/-- 15 R261: `ts.sync` and `ts.ck`: their work on a range with a record. -/
def State.tileWork (s : State) (f : FR) (work : Range → TileRec → Range × List TileEvent) : State :=
  s.tileOnce f fun s i ps =>
    let k := f.d.toNat
    let r := s.range i.tk k
    match r.record with
    | none => s.trapAll i.tk i.g ps fun _ => i.trap 40
    | some d =>
      let (_, s) := s.newOp i f.ext ps [] 0
      let (r, evs) := work r (tileRec d)
      (s.setRange i.tk k r).tileEvents i.tk i.g ps i.pc 0 k evs
def execTsSync (f : FR) (s : State) : Host.Outcome State Fault Refusal :=
  .next (s.tileWork f fun r c => (r.resum c, []))
def execTsCk (f : FR) (s : State) : Host.Outcome State Fault Refusal :=
  .next (s.tileWork f fun r c => r.matrixRead c (List.range c.rows) (List.range c.cols))

/-- 15 R261: the component that a selector names. -/
def Range.component (r : Range) (a : PWord) : PWord :=
  match r.record with
  | none => poisoned
  | some d =>
    let c := tileRec d
    let x := a.val.toNat
    let n := x % 128
    let col := x.testBit 7
    if a.poison then poisoned else if (if col then c.cols else c.rows) ≤ n then clean 0 else
    let y := if col then tget r.side.cols n {} else tget r.side.rows n {}
    if y.stale || y.poison then poisoned
    else clean (match field x 8 2 with | 0 => y.exact | 1 => y.fp | 2 => y.mag | _ => y.scale)

def execTsCks (f : FR) (s : State) : Host.Outcome State Fault Refusal :=
  let (s, ps) := s.parts f.ext
  .next (match s.cur with
  | none => s
  | some i =>
    let r := s.range i.tk f.b.toNat
    s.finish i f.w f.d.toNat (ps.map fun t => (t, [r.component (s.src i kInt t f.a.toNat)])))

end Sys2Proof.Machine
end

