/-- The next team of a slot starts. -/
def State.startTeam (s : State) (tk : Nat) (slot : Slot) : State :=
  let k := slot.card
  let n := slot.w1.toNat + slot.next
  let spill := if k.sets == 0 then none else s.freeSet slot
  let (uid, s) := s.fresh
  let s := match slot.launch, spill with
    | some id, some x => s.modCard id fun c => { c with setsUsed := sadd c.setsUsed x }
    | _, _ => s
  let queue := match slot.launch.bind fun id => tget? s.cards id with | some (c : Card) => (if c.queue == 0 then none else some c.queue) | none => none
  let m : Team :=
    { card := k, uid := uid, launch := slot.launch, startDt := s.dt, queue := queue, launchid := k.cardid, n := n, x := wn (n % k.gx),
      y := wn (n / k.gx % k.gy), z := wn (n / k.gx / k.gy), ctx := bindCtx slot.w0, tenant := bindTenant slot.w0, prio := bindPrio slot.w0,
      hentry := k.hentry, hframe := k.hframe, tbn := k.tbn, shSize := 4096 * k.shu, wdPeriod := 2 ^ k.wdlog, spillSet := spill,
      groups := k.groupList.zipIdx.map fun ((r, ba, e), g) => (g, freshGroup s.dt k (spill.getD n) g r ba e) }
  let s := { s with teams := tset s.teams tk (s.placeGroups (coreOf tk) m) }
  let s := ((s.selfInvalidate (coreOf tk)).trimL1 (coreOf tk)).setSlot tk { slot with st := .starting, next := slot.next + 1, status := 0, retest := true }
  s.teamRec tk 4 k.addr (tk % 16) n

/-! The end of a team (01 R45, R46; 19 R314, R320, R327; 21 R340). -/

/-- GROUP_RETIRE: all threads Exited, all slots clear, every access acknowledged; no issue a replay could go back behind. -/
def State.groupRetireDue (s : State) (tk g : Nat) : Bool :=
  match s.group tk g with
  | none => false
  | some m => !m.retired && m.notExited.isEmpty && m.th.all (fun e => e.2.lastIssue + Config.quarantine ≤ s.dt) && m.ws.all (fun e => e.2 == 0) &&
      !(s.accs.any fun x => x.2.tk == tk && x.2.g == g) && !(s.ops.any fun x => x.2.tk == tk && x.2.g == g) &&
      !(s.issues.any fun i => i.tk == tk && i.g == g)
def execGroupRetire (tk g : Nat) (s : State) : Host.Outcome State Fault Refusal :=
  .next (if s.groupRetireDue tk g then s.modGroup tk g fun m => { m with retired := true } else s)

/-- Engine words that a retiring team leaves behind are discarded and recorded (27 R375, cause 62). -/
def State.discardWords (s : State) (tk : Nat) (m : Team) : State :=
  let events := ((s.ctx m.ctx).events.filter fun e => e.1 == m.uid).map (·.2.1)
  let words (q : Nat) : List Word := (tget m.qwait q []).map (·.2)
  let put (src : Nat) (s : State) (w : Word) : State :=
    s.engineFault src m.ctx m.who 62 kEvent 0 w.toNat
  let die := dieOf (coreOf tk)
  let s := overAll (words 1) (put (512 + die)) s
  let s := overAll events (put (collSrc die)) s
  let s := overAll (words 5) (put launcher) s
  s.modCtx m.ctx fun c => { c with events := c.events.filter fun e => e.1 != m.uid }
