/-- 11 R192: the operation of an atomic from another device. -/
def atomOpOf (n : Nat) : Option AtomOp :=
  [AtomOp.add, .min, .max, .and, .or, .xor, .xchg, .cas, .fadd, .fmin, .fmax][n]?
/-- Has firmware granted every frame of a run of bytes to a device and tenant (29 R424)? -/
def State.granted_ (s : State) (dev tenant key len : Nat) : Bool :=
  (List.range ((key % 4096 + len + 4095) / 4096)).all fun i => s.grants.contains (dev, tenant, key / 4096 + i)
/-- 07 R121, R123: lines that are read by another device are brought in and leased to it. -/
def State.leaseOut (s : State) (key len : Nat) : State :=
  overAll (lineRuns key len) (fun s r =>
    let l := r.1 / 128
    let s := s.bringIn l
    s.setLine l { s.line l with maxLE := max (s.line l).maxLE (s.dt + s.llhbm) }) s
/-- Another device's access made now, none where it waits for a line. A store registers its core as owner, and it, an add and an atomic are
acknowledged with their GWCT (07 R126, R127). -/
def State.remoteNow (s : State) : Option State :=
  let x := s.input
  let src := peerSrc x.peer x.core
  let r := remoteRun x.remoteOp
  if !(r.key + r.len ≤ Config.hbmBytes && s.granted_ x.peer x.tenant r.key r.len) then some (s.answer (.refused x.cid 11)) else
  if !s.runFree .remoteAccess src r then none else
  if s.anyOpen r.key r.len then some (s.answer (.refused x.cid 16)) else
  let marked := s.anyMarked r.key r.len
  match x.remoteOp with
  | .load pa len => some (if marked then s.answer (.refused x.cid 17) else (s.leaseOut pa len).outsideRead pa len (s.dt + s.llhbm))
  | .store pa l => some (s.outsideWrite src pa l .store (some x.cid))
  | .add pa v =>
    some (if marked then s.answer (.refused x.cid 17) else s.outsideWrite src pa (leBytes 8 (s.dword pa + v.toNat)) .engine (some x.cid))
  | .atom op pa w c cmp =>
    match atomOpOf op with
    | none => some s
    | some op =>
      if marked then some (s.answer (.refused x.cid 17)) else
      let (id, s) := s.fresh
      let a : Access := { src := src, kind := .atom op, key := pa, width := w, data := leBytes w c, cmp := leBytes w cmp, dt := s.dt,
                          entered := true, stage := .net s.dt (portOf src pa), cid := x.cid }
      let s := { s with accs := tset s.accs id a }
      some ((s.performAtomic id a op).ccTestAll (some (pa / 128)))
/-- REMOTE_ACCESS, over Falkan Fabric (29 R427): of core `core` of device `peer` (log 74). -/
def execRemoteAccess (s : State) : Host.Outcome State Fault Refusal :=
  .next (if !s.readyReg.getLsbD 11 then s else s.orWait .remoteAccess s.remoteNow)

/-! The dirty bitmap (25 R395), shared by the migrations in progress. -/

/-- Does a list of frames, first and count each, hold one? -/
def inFrames (l : List (Nat × Nat)) (f : Nat) : Bool := l.any fun r => r.1 ≤ f && f < r.1 + r.2
/-- The frames of this device's HBM that a context maps. -/
def State.framesOf (s : State) (ctx : Nat) : List (Nat × Nat) :=
  (s.invFrames ctx { first := 0, pages := 0, all := true, move := false, wait := [] }).filter fun r => isHbm (4096 * r.1)
/-- Fetch and clear a word of the bitmap: its frames; those of other contexts that migrate are kept for their own jobs. -/
def State.fetchClear (s : State) (word : Nat) (forCtx : Option Nat) : List Nat × State :=
  let hit := s.dirty.filter fun f => f / 64 == word
  let s := { s with dirty := s.dirty.filter fun f => f / 64 ≠ word }
  let others := s.ctxs.filter fun e => some e.1 ≠ forCtx && (e.2.migr.state == 1 || e.2.migr.state == 2)
  (hit, overAll others (fun s e =>
    let mine := hit.filter (inFrames (s.framesOf e.1))
    if mine.isEmpty then s else s.modCtx e.1 fun x => { x with migr := { x.migr with found := mine.foldl sadd x.migr.found } }) s)
/-- DIRTY_BITMAP_FETCH_CLEAR: `addr` is the word's number. -/
def execDirtyBitmapFetchClear (s : State) : Host.Outcome State Fault Refusal :=
  .next (let (hit, s) := s.fetchClear s.input.addr none
    s.answer (.bitmap s.input.addr (BitVec.ofNat 64 (maskOf (hit.map (· % 64))))))

/-! Migration (29 R430-R432). -/

/-- A job enters a state, and its tenant hears of it (29 R421). -/
def State.migrState (s : State) (ctx n : Nat) : State :=
  (s.modCtx ctx fun x => { x with migr := { x.migr with state := n } }).irq (s.ctx ctx).tenant 18
/-- The first virtual address of a context that maps a frame. -/
def State.frameVa (s : State) (ctx f : Nat) : Nat :=
  ((s.leaves 4 (s.ctx ctx).root.toNat 0).findSome? fun (page, l, e) =>
    let first := leafKey s.devno e l 0 / 4096
    if first ≤ f && f < first + 2 ^ (9 * l) then some (4096 * (page + (f - first))) else none).getD 0
/-- 29 R431: one frame is read at its home slices and sent, to the endpoint of the peer table (R425). -/
def State.sendFrame (s : State) (ctx round f : Nat) : State :=
  let m := (s.ctx ctx).migr
  let key := tget s.keys m.key 0
  let n := tget s.keyCounts key.toNat 0
  let iv := m.job % 2 ^ 32 * 2 ^ 64 + n % 2 ^ 64
  let (cid, s) := s.newCid 770
  let head := leBytes 64 (Config.frameHeader ctx round (s.frameVa ctx f) f 4096).toNat
  let sealed := Config.gcmSeal key iv head (s.bytes (4096 * f) 4096)
  { s with keyCounts := tset s.keyCounts key.toNat (n + 1) }.answer
    (.transfer cid m.peer (tget? (s.ctx ctx).peers m.peer) iv (head ++ leBytes 4096 sealed.1.toNat ++ leBytes 16 sealed.2.toNat))
/-- The frames that a round has taken are sent in order, each once its lines may be read (12 R217). -/
def State.sendTodo (s : State) (ctx : Nat) : State :=
  let rec go (n : Nat) (s : State) : State :=
    match n, (s.ctx ctx).migr.todo with
    | n + 1, (r, f) :: rest =>
      if !s.clearRead 770 (4096 * f) 4096 || !s.roomAt 770 then s
      else go n ((s.modCtx ctx fun x => { x with migr := { x.migr with todo := rest } }).sendFrame ctx r f)
    | _, _ => s
  go (s.ctx ctx).migr.todo.length s
def State.sendFrames (s : State) (ctx : Nat) (l : List Nat) : State :=
  (s.modCtx ctx fun x => { x with migr := { x.migr with todo := x.migr.todo ++ l.map fun f => (x.migr.round, f) } }).sendTodo ctx
/-- A round after round 0: every frame found dirty. -/
def State.round (s : State) (ctx : Nat) : State :=
  let frames := s.framesOf ctx
  let words := ((s.dirty.filter (inFrames frames)).map (· / 64)).eraseDups
  let (hit, s) := words.foldl (fun (l, s) w => let (h, s) := s.fetchClear w (some ctx); (l ++ h, s)) (([] : List Nat), s)
  let own := (hit.filter (inFrames frames)).foldl sadd ((s.ctx ctx).migr.found.filter (inFrames frames))
  let s := s.modCtx ctx fun x => { x with migr := { x.migr with round := min 4095 (x.migr.round + 1), found := [], frames := frames } }
  s.sendFrames ctx own

/-- 29 R427: are the pre-copy engine and the Ultra Ethernet ports usable? -/
def State.precopyUp (s : State) : Bool := s.readyReg.getLsbD 12 && s.readyReg.getLsbD 13
/-- MIGRATION_START: round 0 sends every frame. -/
def execMigrationStart (s : State) : Host.Outcome State Fault Refusal :=
  .next (let c := s.input.ctx
    let m := (s.ctx c).migr
    if !s.precopyUp || (1 ≤ m.state && m.state ≤ 3) || (tget? (s.ctx c).peers s.input.peer).isNone then s else
    let s := s.modCtx c fun x => { x with migr := { peer := s.input.peer, key := s.input.q, job := s.input.id, busy := m.busy } }
    let s := s.migrState c 1
    s.sendFrames c ((s.framesOf c).flatMap fun r => (List.range r.2).map (r.1 + ·)))
/-- 30 R434: do saved teams that a refused stop left still wait for their restore? -/
def State.stopOpen (s : State) (ctx : Nat) : Bool := (s.ctx ctx).migr.refused.any fun k => (tget? s.saves k).any (!·.refused)
/-- MIGRATION_ROUND: not before the teams of a refused stop are restored (30 R434). -/
def execMigrationRound (s : State) : Host.Outcome State Fault Refusal :=
  .next (if (s.ctx s.input.ctx).migr.state ≠ 1 || s.stopOpen s.input.ctx then s else s.round s.input.ctx)
/-- The slots that a context's teams use. -/
def State.slotsOf (s : State) (ctx : Nat) : List Nat :=
  s.cores.flatMap fun (c, k) => k.slots.filterMap fun (n, x) => if x.st ≠ .free && bindCtx x.w0 == ctx then some (16 * c + n) else none
/-- MIGRATION_STOP: the context is pre-empted; not before the teams of a refused stop are restored (30 R434). -/
def execMigrationStop (s : State) : Host.Outcome State Fault Refusal :=
  .next (let c := s.input.ctx
    if (s.ctx c).migr.state ≠ 1 || s.stopOpen c then s else
    let s := s.migrState c 2
    overAll (s.slotsOf c).zipIdx (fun s (tk, i) => s.slotCommand tk (some (s.input.words.getD i 0).toNat)) s)
/-- 21 R437: at the end of a job the entries that saved teams of the context left in their cores are released without a write. -/
def State.releaseSource (s : State) (ctx : Nat) : State :=
  let mine (a : Access) : Bool := a.stage == .retracted && a.save.any fun k => (tget? s.saves k).any fun v => v.ctx == ctx && !v.refused
  { s with accs := s.accs.filter fun x => !mine x.2 }
/-- 29 R432: what the final stop sends of a context. -/
def State.contextSent (s : State) (ctx cid : Nat) : OutMsg :=
  let records := (s.saves.filter fun e => e.2.ctx == ctx && e.2.written && !e.2.refused).map fun e => s.bytes e.2.addr e.2.record.length
  let block : List Reg := [.fqbase ctx, .fqsize ctx, .fqhead ctx, .fqtail ctx, .fqdrop ctx, .resolve ctx, .root ctx, .invva ctx, .invctl ctx,
                           .invstat ctx]
  let queues := s.tenants.flatMap fun (t, x) => (x.queues.filter fun e => e.2.ctx == ctx).map fun (q, _) =>
    [Reg.qbase t q, .qsize t q, .qhead t q, .qtail t q, .qctx t q, .qbad t q]
  let placed := (s.enqs.filter fun e => e.ctx == ctx).map fun e => (e.addr, e.graph)
  let cards := (s.cards.filter fun e => e.2.ctx == ctx && e.2.queue ≠ 0 && e.2.ending == 0 && (e.2.st == .queued || e.2.st == .waiting || e.2.st == .ready)).map
    fun e => (e.2.addr, false)
  .context cid ctx records (block.map s.readReg) (queues.map fun l => l.map s.readReg) (cards ++ placed)
/-- The stop goes on once no slot holds the context (29 R432): refused, or the last round and the end; the end waits for what is
still on its way. -/
def State.migrStop (s : State) (ctx : Nat) : State :=
  let m := (s.ctx ctx).migr
  if m.state == 2 then
    if !(s.slotsOf ctx).isEmpty then s
    else if (s.insts.any fun e => e.2.active && e.2.ctx == ctx) || s.accums.any fun e => e.2.ctx == ctx then
      (s.modCtx ctx fun x => { x with migr := { x.migr with busy := true, refused := (s.saves.filter fun e => e.2.ctx == ctx).map (·.1) } }).migrState ctx 1
    else (s.migrState ctx 3).round ctx
  else if m.state == 3 then
    if !m.todo.isEmpty then s else
    if !m.sent then
      let (cid, s) := s.newCid 770
      (s.modCtx ctx fun x => { x with migr := { x.migr with sent := true } }).answer (s.contextSent ctx cid)
    else if s.accs.any fun a => a.2.ctx == ctx && (a.2.src < 768 || a.2.src == launcher) &&
        (match a.2.stage with | .net _ _ | .performed => true | _ => false) then s
    else (s.releaseSource ctx).migrState ctx (if m.late == 0 then 4 else 5)
  else s
def State.migrStops (s : State) : State := overAll (tkeys s.ctxs) (fun s c => (s.sendTodo c).migrStop c) s

/-- 29 R432: a saved team comes from another device, for a restore under 21 R345. The numbers of its accesses, operations and copies are
the model's own and must be new here, as log 5 says. -/
def State.takeSaved (s : State) (v : Save) : State :=
  let ids := tkeys v.accs ++ tkeys v.ops ++ tkeys v.copies ++ [v.team.uid]
  if ids.any (· < s.nextId) then s else
  let id := ids.foldl max s.nextId + 1
  { s with saves := tset s.saves id { v with written := true, refused := false, told := false }, nextId := id + 1 }
/-- A transfer that has come, taken now, none where it waits for a line. -/
def State.transferNow (s : State) : Option State :=
  let iv := s.input.count % 2 ^ 32 * 2 ^ 64 + s.input.value.toNat
  match Config.gcmOpen (tget s.keys s.input.id 0) iv s.input.header s.input.bytes with
  | none =>
    some ((s.emit 770 { typ := 0, b0 := Config.tagRecord.toNat, core := 770, f24 := s.input.addr, dt := s.dt }).answer (.resend s.input.cid iv))
  | some l =>
    let f := s.input.addr / 4096
    if !s.runFree .migrationTransfer 770 { key := 4096 * f, len := 4096, writes := true } then none else
    let round := Config.headerRound s.input.header
    let old := match tget? s.received f with | some (job, r) => job == s.input.count && round < r | none => false
    let s := match s.input.saved with | some v => s.takeSaved v | none => s
    some (if old then s else
      { s.outsideWrite 770 (4096 * f) (leBytes 4096 l.toNat) .engine (some s.input.cid) with received := tset s.received f (s.input.count, round) })
/-- MIGRATION_TRANSFER: a receiver checks the tag and writes the frame; a later round's copy stands (30, R431). -/
def execMigrationTransfer (s : State) : Host.Outcome State Fault Refusal :=
  .next (if !s.precopyUp then s else s.orWait .migrationTransfer s.transferNow)
/-- The accesses from outside that wait are made as far as their lines allow. -/
def State.retryOutside (s : State) : State :=
  s.deferred.foldl (fun s (i, x) =>
    let t := { s with input := x }
    let now := match i with | .hostAccess => t.hostNow | .remoteAccess => t.remoteNow | .bindRecordWrite => t.bindNow | _ => t.transferNow
    match now with
    | some u => { u with input := s.input }
    | none => { s with deferred := s.deferred ++ [(i, x)] }) { s with deferred := [] }
/-- MIGRATION_KEY_LOAD, by verified firmware alone (29 R428). -/
def execMigrationKeyLoad (s : State) : Host.Outcome State Fault Refusal :=
  .next (if s.fwRunning then { s with keys := tset s.keys s.input.id s.input.key } else s)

------------------------------------

REQUIREMENT: Quote the listing above, but only from the line that shows "overAll (lineRuns key len) (fun s r =>" through the line that shows "v.toNat)) .engine (some x.cid))".

ANSWER SECTION:
  overAll (lineRuns key len) (fun s r =>
    let l := r.1 / 128
    let s := s.bringIn l
    s.setLine l { s.line l with maxLE := max (s.line l).maxLE (s.dt + s.llhbm) }) s
/-- Another device's access made now, none where it waits for a line. A store registers its core as owner, and it, an add and an atomic are
acknowledged with their GWCT (07 R126, R127). -/
def State.remoteNow (s : State) : Option State :=
  let x := s.input
  let src := peerSrc x.peer x.core
  let r := remoteRun x.remoteOp
  if !(r.key + r.len ≤ Config.hbmBytes && s.granted_ x.peer x.tenant r.key r.len) then some (s.answer (.refused x.cid 11)) else
  if !s.runFree .remoteAccess src r then none else
  if s.anyOpen r.key r.len then some (s.answer (.refused x.cid 16)) else
  let marked := s.anyMarked r.key r.len
  match x.remoteOp with
  | .load pa len => some (if marked then s.answer (.refused x.cid 17) else (s.leaseOut pa len).outsideRead pa len (s.dt + s.llhbm))
  | .store pa l => some (s.outsideWrite src pa l .store (some x.cid))
  | .add pa v =>
    some (if marked then s.answer (.refused x.cid 17) else s.outsideWrite src pa (leBytes 8 (s.dword pa + v.toNat)) .engine (some x.cid))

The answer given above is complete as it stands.